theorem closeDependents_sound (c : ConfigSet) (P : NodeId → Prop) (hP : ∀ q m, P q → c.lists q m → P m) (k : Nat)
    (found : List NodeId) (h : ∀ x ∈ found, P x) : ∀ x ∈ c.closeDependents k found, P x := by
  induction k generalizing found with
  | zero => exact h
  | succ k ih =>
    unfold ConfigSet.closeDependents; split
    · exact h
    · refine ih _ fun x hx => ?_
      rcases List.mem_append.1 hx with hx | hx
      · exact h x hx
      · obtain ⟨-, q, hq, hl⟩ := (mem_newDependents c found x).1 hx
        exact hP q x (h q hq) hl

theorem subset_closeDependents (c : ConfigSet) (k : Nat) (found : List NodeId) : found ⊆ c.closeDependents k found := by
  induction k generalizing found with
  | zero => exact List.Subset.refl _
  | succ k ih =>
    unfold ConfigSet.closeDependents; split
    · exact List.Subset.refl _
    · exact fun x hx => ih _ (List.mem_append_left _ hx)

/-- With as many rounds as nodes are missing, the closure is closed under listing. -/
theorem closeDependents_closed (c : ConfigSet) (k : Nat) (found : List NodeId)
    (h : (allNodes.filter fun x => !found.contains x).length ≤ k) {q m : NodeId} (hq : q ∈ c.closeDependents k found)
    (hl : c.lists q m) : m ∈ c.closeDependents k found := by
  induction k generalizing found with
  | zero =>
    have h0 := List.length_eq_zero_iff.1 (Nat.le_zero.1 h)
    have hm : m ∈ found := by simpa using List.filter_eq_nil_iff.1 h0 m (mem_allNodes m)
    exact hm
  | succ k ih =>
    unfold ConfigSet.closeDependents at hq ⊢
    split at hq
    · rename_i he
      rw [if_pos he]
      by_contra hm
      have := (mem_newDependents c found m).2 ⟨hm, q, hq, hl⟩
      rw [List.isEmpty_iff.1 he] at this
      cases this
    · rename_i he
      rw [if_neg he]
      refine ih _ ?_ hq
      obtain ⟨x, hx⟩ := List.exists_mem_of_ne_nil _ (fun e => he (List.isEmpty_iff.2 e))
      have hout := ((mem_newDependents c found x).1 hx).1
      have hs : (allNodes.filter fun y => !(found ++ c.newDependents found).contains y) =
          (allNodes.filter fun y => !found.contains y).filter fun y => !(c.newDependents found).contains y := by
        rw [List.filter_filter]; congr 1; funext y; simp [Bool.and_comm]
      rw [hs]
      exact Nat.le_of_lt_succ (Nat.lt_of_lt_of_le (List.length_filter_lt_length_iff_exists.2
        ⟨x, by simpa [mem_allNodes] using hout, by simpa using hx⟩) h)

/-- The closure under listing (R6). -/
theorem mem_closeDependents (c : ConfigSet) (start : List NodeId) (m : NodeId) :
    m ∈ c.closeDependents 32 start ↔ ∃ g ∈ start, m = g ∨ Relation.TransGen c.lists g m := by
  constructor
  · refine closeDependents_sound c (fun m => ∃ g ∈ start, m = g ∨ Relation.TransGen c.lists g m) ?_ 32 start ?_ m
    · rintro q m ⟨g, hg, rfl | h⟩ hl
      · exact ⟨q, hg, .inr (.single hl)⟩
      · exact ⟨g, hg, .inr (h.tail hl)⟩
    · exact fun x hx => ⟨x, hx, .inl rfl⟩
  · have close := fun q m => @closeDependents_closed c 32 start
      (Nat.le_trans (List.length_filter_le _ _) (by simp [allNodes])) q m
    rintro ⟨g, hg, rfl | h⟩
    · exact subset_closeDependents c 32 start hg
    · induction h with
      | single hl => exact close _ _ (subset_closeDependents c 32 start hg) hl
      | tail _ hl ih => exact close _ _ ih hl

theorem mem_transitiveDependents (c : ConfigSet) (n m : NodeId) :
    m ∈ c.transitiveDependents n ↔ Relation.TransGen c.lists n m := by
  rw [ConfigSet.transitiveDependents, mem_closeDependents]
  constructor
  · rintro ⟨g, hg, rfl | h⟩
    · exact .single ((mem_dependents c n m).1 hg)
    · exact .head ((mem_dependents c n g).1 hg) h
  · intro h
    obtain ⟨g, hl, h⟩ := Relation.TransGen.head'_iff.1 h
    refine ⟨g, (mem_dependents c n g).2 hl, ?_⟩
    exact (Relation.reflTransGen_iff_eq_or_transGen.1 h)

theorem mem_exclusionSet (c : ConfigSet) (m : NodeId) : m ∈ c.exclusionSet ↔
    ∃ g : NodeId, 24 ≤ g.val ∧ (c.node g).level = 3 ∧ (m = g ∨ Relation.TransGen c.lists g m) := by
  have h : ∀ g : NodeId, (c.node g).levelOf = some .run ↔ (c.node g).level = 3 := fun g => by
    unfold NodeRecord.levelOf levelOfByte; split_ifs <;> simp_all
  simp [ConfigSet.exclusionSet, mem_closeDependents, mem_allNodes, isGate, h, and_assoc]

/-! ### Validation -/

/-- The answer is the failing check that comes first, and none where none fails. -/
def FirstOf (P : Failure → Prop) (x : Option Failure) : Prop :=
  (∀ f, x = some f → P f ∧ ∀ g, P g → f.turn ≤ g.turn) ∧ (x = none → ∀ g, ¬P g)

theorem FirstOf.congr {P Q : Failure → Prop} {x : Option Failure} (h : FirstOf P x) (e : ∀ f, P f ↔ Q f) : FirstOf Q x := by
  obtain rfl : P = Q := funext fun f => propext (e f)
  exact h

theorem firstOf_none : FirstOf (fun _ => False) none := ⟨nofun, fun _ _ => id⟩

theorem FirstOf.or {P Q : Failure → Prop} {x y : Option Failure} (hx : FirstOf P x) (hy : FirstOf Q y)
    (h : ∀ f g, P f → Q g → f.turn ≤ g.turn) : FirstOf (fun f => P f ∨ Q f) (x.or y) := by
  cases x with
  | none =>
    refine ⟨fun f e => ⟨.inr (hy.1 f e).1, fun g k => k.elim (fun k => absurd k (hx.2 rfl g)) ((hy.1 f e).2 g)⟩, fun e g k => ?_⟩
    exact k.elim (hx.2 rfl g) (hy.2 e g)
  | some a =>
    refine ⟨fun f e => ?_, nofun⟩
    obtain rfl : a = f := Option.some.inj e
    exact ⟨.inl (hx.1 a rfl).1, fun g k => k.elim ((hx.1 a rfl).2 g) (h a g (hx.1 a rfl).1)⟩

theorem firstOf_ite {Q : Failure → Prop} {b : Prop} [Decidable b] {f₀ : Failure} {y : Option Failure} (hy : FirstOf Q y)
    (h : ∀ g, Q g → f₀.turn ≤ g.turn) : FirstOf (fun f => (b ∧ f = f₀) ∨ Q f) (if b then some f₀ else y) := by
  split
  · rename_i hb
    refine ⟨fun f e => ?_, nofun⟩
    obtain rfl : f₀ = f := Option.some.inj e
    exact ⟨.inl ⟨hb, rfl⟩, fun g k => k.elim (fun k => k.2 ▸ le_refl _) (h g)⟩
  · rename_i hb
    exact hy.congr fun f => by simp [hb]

----

An exact copy of the lines above between the line holding "32 start ?_ m" and the line holding "close _ _ ih hl", inclusive, is the whole answer.

  · refine closeDependents_sound c (fun m => ∃ g ∈ start, m = g ∨ Relation.TransGen c.lists g m) ?_ 32 start ?_ m
    · rintro q m ⟨g, hg, rfl | h⟩ hl
      · exact ⟨q, hg, .inr (.single hl)⟩
      · exact ⟨g, hg, .inr (h.tail hl)⟩
    · exact fun x hx => ⟨x, hx, .inl rfl⟩
  · have close := fun q m => @closeDependents_closed c 32 start
      (Nat.le_trans (List.length_filter_le _ _) (by simp [allNodes])) q m
    rintro ⟨g, hg, rfl | h⟩
    · exact subset_closeDependents c 32 start hg
    · induction h with
      | single hl => exact close _ _ (subset_closeDependents c 32 start hg) hl
      | tail _ hl ih => exact close _ _ ih hl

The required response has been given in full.